## Task instructions
Reproduce the top of the data verbatim, through and including the line that contains "s.resetBlocks .chipReset with".

## Data excerpts

<<<<

-- ==== Sys2Proof/Machine/Resets.lean ====
section
/-! DEFINITION. Supply and resets (R7, R34, R60, R90, R147, R148, R165, R181, R182): POWER_ON, CRST and PRSTn. -/
namespace Sys2Proof.Machine

/-- A port at power-on: IGNORE if its CSn is asserted, else IDLE (R165); its reset inputs are deasserted (log 3). -/
def PortIf.powered (csn : Bool) : PortIf :=
  { PortIf.reset with recv := if csn then .ignore else .idle, csn := csn }

/-- POWER_ON (R148, R165, R182). -/
def execPowerOn (csn : Four Bool) (s : State) : Host.Outcome State Fault Refusal :=
  .next { s.resetBlocks .power with crst := false, ports := csn.map PortIf.powered }

/-- CRST_ASSERTED (R148, R182). -/
def execCrstAsserted (windows : Four Window) (s : State) : Host.Outcome State Fault Refusal :=
  let port := fun p => (s.ports.get p).assertReset (s.inReset p) (windows.get p)
  .next { s.resetBlocks .chipReset with crst := true, ports := ⟨port 0, port 1, port 2, port 3⟩ }

/-- The level of CSn as a reset input is released (R167). -/
def State.seeCsn (s : State) (p : Port) (csn : Bool) : State := s.modPort p fun q => { q with csn := csn }

/-- CRST_DEASSERTED (R182): each port leaves IGNORE when its CSn is deasserted and its own PRSTn is not held. -/
def execCrstDeasserted (csn : Four Bool) (s : State) : Host.Outcome State Fault Refusal :=
  .next ((ascending 4).foldl (fun t p => (t.seeCsn p (csn.get p)).leaveIgnore p) { s with crst := false })

/-- PRST_ASSERTED (R147, R181): the end cause, the session's end, and the port interface. -/
def execPrstAsserted (p : Port) (window : Window) (s : State) : Host.Outcome State Fault Refusal :=
  let met := s.modPort p fun q => { q.assertReset (s.inReset p) window with prst := true }
  let noted := met.modSession p fun r => { r with causes := r.causes ||| EndCause.portReset.bit }
  .next (if (s.sessions.get p).active then noted.endSession p .portReset else noted)

/-- PRST_DEASSERTED (R181): the port leaves IGNORE when its CSn is deasserted and CRST is not held. -/
def execPrstDeasserted (p : Port) (csn : Bool) (s : State) : Host.Outcome State Fault Refusal :=
  .next (((s.modPort p fun q => { q with prst := false }).seeCsn p csn).leaveIgnore p)

end Sys2Proof.Machine
end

>>>>

## Solved exercise
-- ==== Sys2Proof/Machine/Resets.lean ====
section
/-! DEFINITION. Supply and resets (R7, R34, R60, R90, R147, R148, R165, R181, R182): POWER_ON, CRST and PRSTn. -/
namespace Sys2Proof.Machine

/-- A port at power-on: IGNORE if its CSn is asserted, else IDLE (R165); its reset inputs are deasserted (log 3). -/
def PortIf.powered (csn : Bool) : PortIf :=
  { PortIf.reset with recv := if csn then .ignore else .idle, csn := csn }

/-- POWER_ON (R148, R165, R182). -/
def execPowerOn (csn : Four Bool) (s : State) : Host.Outcome State Fault Refusal :=
  .next { s.resetBlocks .power with crst := false, ports := csn.map PortIf.powered }

/-- CRST_ASSERTED (R148, R182). -/
def execCrstAsserted (windows : Four Window) (s : State) : Host.Outcome State Fault Refusal :=
  let port := fun p => (s.ports.get p).assertReset (s.inReset p) (windows.get p)
  .next { s.resetBlocks .chipReset with crst := true, ports := ⟨port 0, port 1, port 2, port 3⟩ }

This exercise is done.